「ESG思考」夫馬賢治氏
「1年ほど前、スターバックスがストローをやめると発表して、環境ブームに対応してるんだな、と思った人は多いと思います。でも実は、ストローをはじめとする環境に配慮する計画は2008年からあったもの。日本では物価高で消費者の懐が冷え込んでいたこの時期、欧米のグローバル企業はほぼすべて、スタバと同様のアクションを取り始めていたんです」
本書は、現在、グローバル企業が採用している「ESG」とは何か、どのようにして世界に根付いていったのか、またその本質や資本主義との関係を解説した一冊。日本ではなじみの薄い「ESG」だが、今や欧米のビジネスの世界では「当たり前」になっているという。
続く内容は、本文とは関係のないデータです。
-- ==== Sys2Proof/Machine/Walk.lean ====
section
/-! DEFINITION. Sys2Proof/Machine/Walk.lean: fibre trees and FWALK (10 R275 to R279). The record is walked once, at the command's first
run: which value of its window a source byte gives 09 R243 leaves open (DESIGN CHOICE, log entry 121). -/

namespace Sys2Proof.Machine

/-! ### Records (R276) -/

/-- A level of a record. -/
structure Level where
  kind : Nat
  extent : Nat
  pos : Nat
  crd : Nat
deriving DecidableEq, Repr

/-- Level j of a record's bytes, where its fields are in order. R276 aligns the n32 arrays to 4 and says nothing of a bitmap:
the model accepts any bitmap base (DESIGN CHOICE, log entry 119). -/
def levelOf (bs : List Byte) (j : Nat) : Option Level :=
  let d := fun k => dbl bs (8 + 32 * j + 8 * k)
  let kind := d 0 % 8
  let uses := fun (k : Nat) (pos : Bool) => if pos then k == 1 || k == 2 || k == 4 else k == 1 || k == 3 || k == 4
  if d 0 / 8 % 2 ^ 29 = 0 ∧ kind < 5 ∧ d 0 / 2 ^ 32 ≠ 0 ∧ d 3 = 0 ∧ d 1 % (if kind = 2 then 1 else 4) = 0 ∧ d 2 % 4 = 0
      ∧ (uses kind true ∨ d 1 = 0) ∧ (uses kind false ∨ d 2 = 0) then
    some ⟨kind, d 0 / 2 ^ 32, d 1, d 2⟩
  else none

/-- The levels of a record, or none for a bad one. -/
def levelsOf (bs : List Byte) : Nat → Nat → Option (List Level)
  | 0, _ => some []
  | n + 1, j =>
    match levelOf bs j, levelsOf bs n (j + 1) with
    | some l, some ls => some (l :: ls)
    | _, _ => none

/-- Why a walk ends at a failed access: at an uncorrectable error, or as a bad record (R277). -/
def walkStop (t : TrapInfo) : Stop := if t.code = 54 then .access t else .cause 7

/-- Reads n bytes of a record or its arrays. -/
def walkReads (sp : Space) (n a : Nat) : S (List Byte) := fun r =>
  match engReads sp n a r with
  | .error e => .error (walkStop e.1, e.2)
  | .ok x => .ok x

/-- Reads a record. -/
def readRecord (sp : Space) (a : Nat) : S (List Level) := fun r =>
  match walkReads sp 8 a r with
  | .error e => .error e
  | .ok (h, r) =>
    let n := ofLe h
    if n = 0 ∨ 3 < n then .error (.cause 7, r) else
    match walkReads sp (8 + 32 * n) a r with
    | .error e => .error e
    | .ok (bs, r) =>
      match levelsOf bs n 0 with
      | some ls => .ok (ls, r)
      | none => .error (.cause 7, r)

/-! ### The walk (R277) -/

/-- A walk in progress: values still wanted, the values so far with the latest first, and why it has stopped: with leaves
remaining, or at a failure. -/
structure Walk where
  need : Nat
  out : List Nat := []
  more : Bool := false
  bad : Option Stop := none

/-- The walk has stopped. -/
def Walk.stopped (w : Walk) : Bool := w.more || w.bad.isSome

/-- A leaf (R277): a value of 2^32 or more is a bad record. A walk that has all its values looks for the next leaf, and a bad record
met there ends it with st 3 (R279; DESIGN CHOICE, log entry 129). -/
def Walk.leaf (v : Nat) (w : Walk) : Walk :=
  if 2 ^ 32 ≤ v then { w with bad := some (.cause 7) }
  else if w.need = 0 then { w with more := true }
  else { w with need := w.need - 1, out := v :: w.out }

/-- A walk with its run. -/
abbrev Walking := Walk × Run

/-- The walk meets a bad record. -/
def badWalk (a : Walking) : Walking := ({ a.1 with bad := some (.cause 7) }, a.2)

/-- Goes on with what a step gives; its stop ends the walk. -/
def walkBy {α : Type} (f : S α) (a : Walking) (k : α → Walking → Walking) : Walking :=
  match f a.2 with
  | .error e => ({ a.1 with bad := some e.1 }, e.2)
  | .ok (x, r) => k x (a.1, r)

/-- n rounds from i on, ended by a stop. -/
def walkRounds (f : Nat → Walking → Walking) : Nat → Nat → Walking → Walking
  | 0, _, a => a
  | n + 1, i, a => if a.1.stopped then a else walkRounds f n (i + 1) (f i a)

/-- Entry i of an n32 array. -/
def withEntry (sp : Space) (base i : Nat) (a : Walking) (k : Nat → Walking → Walking) : Walking :=
  walkBy (walkReads sp 4 (base + 4 * i)) a fun bs => k (ofLe bs)

/-- Bit b of a bitmap. -/
def readBit (sp : Space) (base b : Nat) : S Bool := fun r =>
  match walkReads sp 1 (base + b / 8) r with
  | .error e => .error e
  | .ok (bs, r) => .ok ((ofLe bs).testBit (b % 8), r)

/-- Set bits of a bitmap below bit b. -/
def rankOf (sp : Space) (base : Nat) : Nat → S Nat
  | 0 => fun r => .ok (0, r)
  | b + 1 => fun r =>
    match rankOf sp base b r with
    | .error e => .error e
    | .ok (n, r) =>
      match readBit sp base b r with
      | .error e => .error e
      | .ok (x, r) => .ok (n + x.toNat, r)

/-- Child c at position q of a parent with linear coordinate lin; `k` goes on with the position and the coordinate. -/
def childOf (l : Level) (k : Nat → Nat → Walking → Walking) (lin q c : Nat) (a : Walking) : Walking :=
  if a.1.stopped then a
  else if l.extent ≤ c then badWalk a
  else k q (lin * l.extent + c) a

/-- The children of position p at a level. -/
def walkKind (sp : Space) (l : Level) (child : Nat → Nat → Walking → Walking) (p : Nat) (a : Walking) : Walking :=
  let span := fun (k : Nat → Nat → Walking → Walking) =>
    withEntry sp l.pos p a fun lo a => withEntry sp l.pos (p + 1) a fun hi a => if hi < lo then badWalk a else k lo (hi - lo) a
  match l.kind with
  | 0 => walkRounds (fun c => child (p * l.extent + c) c) l.extent 0 a
  | 1 => span fun lo n => walkRounds (fun q a => withEntry sp l.crd q a fun c => child q c) n lo
  | 2 => walkRounds (fun c a =>
      let b := p * l.extent + c
      walkBy (readBit sp l.pos b) a fun on a =>
        if !on then a else walkBy (rankOf sp l.pos b) a fun q => child q c) l.extent 0 a
  | 3 => withEntry sp l.crd p a fun c => child p c
  | _ => span fun lo n => walkRounds (fun q a =>
      withEntry sp l.crd (3 * q) a fun st a => withEntry sp l.crd (3 * q + 1) a fun len a =>
        withEntry sp l.crd (3 * q + 2) a fun fp => walkRounds (fun k => child (fp + k) (st + k)) len 0) n lo

/-- Walk (R277): a leaf's value is its linear coordinate, or its position where `pos` is set. -/
def walkFrom (sp : Space) (pos : Bool) : List Level → Nat → Nat → Walking → Walking
  | [], _, _, a => a
  | l :: ls, p, lin, a =>
    walkKind sp l (childOf l (fun q v a =>
      if ls.isEmpty then (a.1.leaf (if pos then q else v), a.2) else walkFrom sp pos ls q v a) lin) p a

/-- The walk of a record: up to `cap` values and the token's st at their end (R279), or an uncorrectable error. -/
def walkRecord (sp : Space) (rec cap : Nat) (pos : Bool) (r : Run) : Except (TrapInfo × Run) ((List Nat × Nat) × Run) :=
  match readRecord sp rec r with
  | .error (.access t, r) => .error (t, r)
  | .error (.cause _, r) => .ok (([], 3), r)
  | .ok (ls, r) =>
    let (w, r) := walkFrom sp pos ls 0 0 ({ need := cap }, r)
    match w.bad with
    | some (.access t) => .error (t, r)
    | some (.cause _) => .ok ((w.out.reverse, 3), r)
    | none => .ok ((w.out.reverse, if w.more then 2 else 0), r)

/-! ### FWALK at issue (R278) -/

/-- A record that can be read now has a bad number of levels or a bad kind. The translations that the reads fill stay
(09 R230). -/
def badShape (sp : Space) (a : Nat) (r : Run) : Bool × Run :=
  match engReads sp 8 a r with
  | .error e => (false, r.failed e.2)
  | .ok (h, r) =>
    let n := ofLe h
    if n = 0 ∨ 3 < n then (true, r) else
    match engReads sp (8 + 32 * n) a r with
    | .error e => (false, r.failed e.2)
    | .ok (bs, r) => ((List.range n).any fun j => decide (4 < dbl bs (8 + 32 * j) % 8), r)

/-- FWALK. Of the record's range only the first double, which says how many levels it has, is checked for canonical ends, and a
record base that is no multiple of 8 is an engine-value fault at issue (R258, R278; DESIGN CHOICE, log entry 128). -/
def execFwalk (o : DA) (s : State) :=
  finish s 4 (issueCmd s o 4 fun x =>
    let (rec, dst, cap, w) := (x.getD 0 0, x.getD 1 0, x.getD 2 0, x.getD 3 0)
    let mem := w.testBit 16
    let sh := w / 2 ^ 17 % 4
    match engCtl s w 0xF0000 with
    | none => .trap engineValue
    | some c =>
      if rec % 8 ≠ 0 ∨ cap = 0 ∨ 2 ^ 32 < cap ∨ (if mem then dst % 4 ≠ 0 ∨ !rangeOk dst (4 * cap) else dst ≠ 0)
          ∨ (!mem ∧ !(s.myHart.sheafOf sh).init) ∨ !rangeOk rec 8 then .trap engineValue
      else
        let (bad, r) := badShape (spaceOf s s.h) rec (flushHeld (Run.start s) s.cur)
        if bad then .part r.kept engineValue
        else .done (acceptAfter r s (newCmd s (.fwalk rec dst cap mem sh (w.testBit 19)) o.d (w % 4) c.1 c.2)))

/-! ### Runs (R275, R279) -/

/-- The places of n values from value k on, up to the first failure. -/
def valueLocs (sp : Space) (dst : Nat) : Nat → Nat → Run → List (List Loc) × Option TrapInfo × Run
  | 0, _, r => ([], none, r)
  | n + 1, k, r =>
    match engLocs sp 1 4 (dst + 4 * k) r with
    | .error e => ([], some e.1, e.2)
    | .ok (ls, r) => let (t, e, r) := valueLocs sp dst n (k + 1) r; (ls :: t, e, r)

/-- The values of a FWALK that are left, found at its first run. -/
def valuesLeft (c : Cmd) (sp : Space) (rec cap : Nat) (pos : Bool) (r : Run) : Except (TrapInfo × Run) ((List Nat × Nat) × Run) :=
  match c.walk with
  | some w => .ok (w, r)
  | none => walkRecord sp rec cap pos r

/-- One run of a FWALK: up to 64 values, the end of the walk with the last. -/
def walkRun (c : Cmd) (r : Run) : Option Run :=
  match c.work with
  | .fwalk rec dst cap mem sh out =>
    let sp := cmdSpace r.s c
    let n := c.step
    match valuesLeft c sp rec cap out r with
    | .error e => some (stopCmd c e.1 (4 * n) e.2)
    | .ok ((vs, st), r) =>
      let now := vs.take 64
      let rest := vs.drop 64
      let k := n + now.length
      let fin := if rest.isEmpty then some (tokenVal st (if st = 3 then 7 else 0) (4 * k)) else none
      let go := fun (k : Nat) (part : List Nat) (fin : Option Word) (r : Run) => r.add (.cmd c.id fun c =>
        { c.oweEach (k - n) 4 with step := k, bytes := 4 * k, walk := some (rest, st), open_ := part, fin := fin })
      if mem then
        let (ls, e, r) := valueLocs sp dst now.length n r
        let at_ := ls.flatten
        if granuleHeld r.s c (granules at_) then none else
        let r := engPut sp.core at_ (now.flatMap (leBytes 4)) r
        match e with
        | some t => some (stopCmd c t (4 * (n + ls.length)) (go (n + ls.length) [] none r))
        | none => some (go k (lastGranule (dst + 4 * k) at_) fin r)
      else
        let t := (r.s.hart c.hart).sheafOf sh
        if c.lost.isNone ∧ t.capacity < t.ents.length + now.length then some (stopWith c (4 * n) (.cause 7, r))
        else some (go k [] fin (if c.lost.isSome then r
          else (spillRun sp sp.core t now r).add (.hart c.hart (updSheaf sh fun t => t.append now))))
  | _ => none

/-- FWALK_RUN. -/
def execFwalkRun (id : Nat) (s : State) :=
  event s <|
    match cmdOf s id with
    | some c =>
      match c.work with
      | .fwalk .. => if cmdRuns s c 1 && writeTurn s c then tryCtx s c fun r => (walkRun c r).map (didWork c 1) else none
      | _ => none
    | none => none

end Sys2Proof.Machine
end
「ESGとは、企業が将来的に長く成長するために、何をしなくてはいけないかというテーマで、環境(E)、社会(S)、企業統治(G)を指しています。1992年に開催された地球サミット以来、“持続可能な開発”や環境問題は企業間でも認識されていましたが、当時はまだまだ儲けが優先。それが、08年のリーマン・ショックで一気にひっくり返ったんです。リーマン・ショックが世界中の金融機関を襲い、会社が持続可能でなくなったように、自分たちが気づいていない、見えていないリスクが潜んでいるのでは、と考えたんですね。社会からの信用を取り戻さなければ生き残れないと悟った企業は、地域や環境と共存するサステナビリティー経営へと移行していったんです」
ESGのベースにあるのは、環境や社会に配慮したほうが「利益が出る」と考えるニュー資本主義だ。10年、20年というスパンで考える長期視点が特長で、実際、配慮による利益が数値として証明されてきているという。片や、日本の企業はどうかというと、いまだ「日本の企業の多くが、社会的課題に配慮すると利益が下がる」というスタンスを取るオールド資本主義のままである。
「私が見ていてつらいと思うのは成果主義で、血も涙もないアングロサクソンの世界で生き抜くためにと、必死に人件費を削ったり短期で利益を出そうとするなど日本企業がやっていることが、百八十度ズレていること。お手本だった欧米企業はもう違う世界にいることに気づいてほしい。このままだと日本企業はグローバル社会の中で取り残され、競争力はどんどん落ちていくでしょう。品質が良ければ取引は続くだろうと考えるかもしれませんが、それは甘い。技術力はすぐに追いつかれ、そのとき、ESGに配慮する他国企業を選ばない理由はありません」
家電業界では今やサムスンやLGの評価が高く、また中国のある工場は、労働時間や休日数などアップルが要請する100ページにもわたるポイントを守り、厳しい監査もクリアして莫大な取引を死守している。
ESGには当然、従業員への配慮も含まれる。近年の外資系は福利厚生も拡充され、日本の企業より働きやすくなっている。このままだと人材は外資や海外へと流れ、結果、待ち受けるのは競争力、国力の低下だ。
「ESGはこれまでリーマン・ショックなど不況期に育まれてきましたが今回のコロナショックでも欧米企業は揺らぎませんでした。特に『S』(社会)にスポットを当て、従業員を解雇するどころか臨時ボーナスを出したり、また銀行に借り入れをしてまでサプライヤーを支えたんです。コロナ禍を乗り越えたとき、日本は大きく後れを取るでしょうね。これを機にグローバル社会の現実に気づいて、長期視点に立った計画に切り替えていってほしいですね」
ESGは一時的な流行ではなく、グローバル社会においてもはや共通の価値観なのだ。
(講談社 880円+税)
▽ふま・けんじ ㈱ニューラル代表取締役CEO。ESG投資コンサルティング会社を2013年に創業し現職。環境省ESGファイナンス・アワード選定委員。ハーグ国際宇宙資源ガバナンスWG社会経済パネル委員。ハーバード大学大学院リベラルアーツ修士。サンダーバード国際経営大学院MBA。東京大学教養学部卒。